Pronounced 'JIF', not 'GIF'

In 2013, Wilhitewon a Webby Award (considered the Oscars of the Internet) for lifetime achievement for the creation of the GIF format. His speech was notable for the way he revealed how the word 'GIF' was actually pronounced. He did it through a video where you could read the phrase «It is pronounced 'JIF', not 'GIF'”. It was a kind of answer to the Oxford English Dictionary, who that same year introduced both pronunciations as correct.

Nowadays, GIFs are used and created to show reactions to messages or posts on social networks.
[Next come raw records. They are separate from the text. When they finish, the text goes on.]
end Assembly

/-- Settles O43: the four output fields are the four input fields, in other places. -/
theorem join2Bijection : Obligations.Join2Bijection := by
  refine ⟨fun b0 b1 b2 e => ⟨_, _, join2_eq_fields b0 b1 b2 e, ?_, ?_⟩, fun o0 o1 o2 o3 => ?_⟩
  · rw [inverse_b2, BitVec.extractLsb'_append_eq_left, BitVec.extractLsb'_append_eq_right,
      top_append_low]
  · rw [inverse_exponent, BitVec.extractLsb'_append_eq_left, BitVec.extractLsb'_append_eq_right,
      high_append_lowest]
  · rw [inverse_b2, inverse_exponent, join2_eq_fields]
    simp only [BitVec.extractLsb'_append_eq_left, BitVec.extractLsb'_append_eq_right, top_append_low]

/-! ### The word (R230) -/

section Word

variable (x0 x1 x2 x3 b0 b1 b2 f0 f1 f2 e sgn : Byte)

/-- The bytes of a word, least significant first. -/
def wordBytes (w : BitVec 32) : List Byte :=
  [w.extractLsb' 0 8, w.extractLsb' 8 8, w.extractLsb' 16 8, w.extractLsb' 24 8]

/-- A byte's bits lie below those of all that is put above it. -/
theorem extract_above {v : Nat} (hi : BitVec v) (lo : Byte) (a : Nat) :
    (hi ++ lo).extractLsb' (a + 8) 8 = hi.extractLsb' a 8 :=
  BitVec.extractLsb'_append_eq_of_le (Nat.le_add_left 8 a)

theorem wordBytes_append : wordBytes (x3 ++ x2 ++ x1 ++ x0) = [x0, x1, x2, x3] := by
  have h0 : (x3 ++ x2 ++ x1 ++ x0).extractLsb' 0 8 = x0 := BitVec.extractLsb'_append_eq_right
  have h1 : (x3 ++ x2 ++ x1 ++ x0).extractLsb' 8 8 = x1 := by
    rw [extract_above _ _ 0, BitVec.extractLsb'_append_eq_right]
  have h2 : (x3 ++ x2 ++ x1 ++ x0).extractLsb' 16 8 = x2 := by
    rw [extract_above _ _ 8, extract_above _ _ 0, BitVec.extractLsb'_append_eq_right]
  have h3 : (x3 ++ x2 ++ x1 ++ x0).extractLsb' 24 8 = x3 := by
    rw [extract_above _ _ 16, extract_above _ _ 8, BitVec.extractLsb'_append_eq_left]
  rw [wordBytes, h0, h1, h2, h3]

theorem append_eq_shifts : x3 ++ x2 ++ x1 ++ x0 =
    x3.setWidth 32 <<< 24 ||| x2.setWidth 32 <<< 16 ||| x1.setWidth 32 <<< 8 ||| x0.setWidth 32 :=
  (BitVec.setWidth_eq _).symm.trans BitVec.setWidth_append_append_append_eq_shiftLeft_setWidth_or

/-- The binary32 word of a float: sign, exponent and fraction in their places. -/
def floatWord : BitVec 32 :=
  ((sgn.setWidth 32 >>> 7) <<< 31) ||| (e.setWidth 32 <<< 23) |||
    ((f2.setWidth 32 &&& 0x7F) <<< 16) ||| (f1.setWidth 32 <<< 8) ||| f0.setWidth 32

/-- The exponent's field crosses the boundary of bytes 2 and 3. -/
theorem floatWord_eq_append : floatWord f0 f1 f2 e sgn =
    (sgn.extractLsb' 7 1 ++ e.extractLsb' 1 7 : Byte) ++
      (e.extractLsb' 0 1 ++ f2.extractLsb' 0 7 : Byte) ++ f1 ++ f0 := by
  have hsign : sgn.setWidth 32 >>> 7 = (sgn.extractLsb' 7 1).setWidth 32 := by
    rw [← BitVec.setWidth_ushiftRight (by decide), ushiftRight_eq_highField (n := 1) sgn rfl,
      BitVec.setWidth_setWidth (by decide)]
  have hexponent : e.setWidth 32 =
      (e.extractLsb' 1 7).setWidth 32 <<< 1 ||| (e.extractLsb' 0 1).setWidth 32 := by
    rw [← BitVec.setWidth_append_eq_shiftLeft_setWidth_or, high_append_lowest]
  have hfraction : f2.setWidth 32 &&& 0x7F = (f2.extractLsb' 0 7).setWidth 32 := by
    rw [← BitVec.extractLsb'_setWidth_of_le (w' := 32) (by decide)]
    exact and_lowMask _ 7
  rw [floatWord, append_eq_shifts, hsign, hexponent, hfraction,
    BitVec.setWidth_append_eq_shiftLeft_setWidth_or, BitVec.setWidth_append_eq_shiftLeft_setWidth_or]
  simp only [BitVec.shiftLeft_or_distrib, ← BitVec.shiftLeft_add, Nat.reduceAdd, BitVec.or_assoc]

/-- R232 and R237 are R230's layout. -/
theorem join3_eq_wordBytes : join3 f0 f1 f2 e sgn = wordBytes (floatWord f0 f1 f2 e sgn) := by
  rw [floatWord_eq_append, wordBytes_append, join3_eq_fields]

theorem join2_eq_wordBytes : join2 b0 b1 b2 e = wordBytes (floatWord b0 b1 b2 e b2) :=
  (join2_eq_join3 b0 b1 b2 e).trans (join3_eq_wordBytes b0 b1 b2 e b2)

end Word

/-! ### The commands FJ2.BEAT and FJ3.BEAT (R240, R241) -/

section Command

variable {s : State} (b0 b1 b2 f0 f1 f2 e sgn : Byte)

theorem exec_fj3Beat_ready (he : s.err = 0) : exec (.fj3Beat f0 f1 f2 e sgn) s =
    .next (answered s 0 (wordBytes (floatWord f0 f1 f2 e sgn))) :=
  join3_eq_wordBytes f0 f1 f2 e sgn ▸
    exec_of_whenReady (f := fun s => answered s 0 (join3 f0 f1 f2 e sgn)) rfl he

theorem exec_fj2Beat_ready (he : s.err = 0) : exec (.fj2Beat b0 b1 b2 e) s =
    .next (answered s 0 (wordBytes (floatWord b0 b1 b2 e b2))) :=
  join2_eq_wordBytes b0 b1 b2 e ▸
    exec_of_whenReady (f := fun s => answered s 0 (join2 b0 b1 b2 e)) rfl he

theorem placeByte_zero (b : Byte) : placeByte b 0 = b.setWidth 64 := BitVec.shiftLeft_zero _

end Command

/-- Settles O41: the word's bytes, and the operands put in format F3. -/
theorem fj3BeatMeaning : Obligations.Fj3BeatMeaning := fun _ f0 f1 f2 e sgn =>
  ⟨exec_fj3Beat_ready f0 f1 f2 e sgn, refusedIn_of_whenReady rfl,
    placeByte_zero f0 ▸ decodeRequest_encode_fj3Beat f0 f1 f2 e sgn⟩

/-- Settles O40: as O41, with format F2. -/
theorem fj2BeatMeaning : Obligations.Fj2BeatMeaning := fun _ b0 b1 b2 e =>
  ⟨exec_fj2Beat_ready b0 b1 b2 e, refusedIn_of_whenReady rfl,
    placeByte_zero b0 ▸ decodeRequest_encode_fj2Beat b0 b1 b2 e⟩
They have also become a huge library of memes. Mythical scenes from movies, spectacular falls initially recorded on video or any other important event, have been transformed into GIF format to be shared massively from any platform. The GIF format, however, “would have died in 1998” if it weren't for Netscape, a software company that made its namesake browser compatible to support this type of file, as Wilhite himself assured in an interview with the Daily Dot.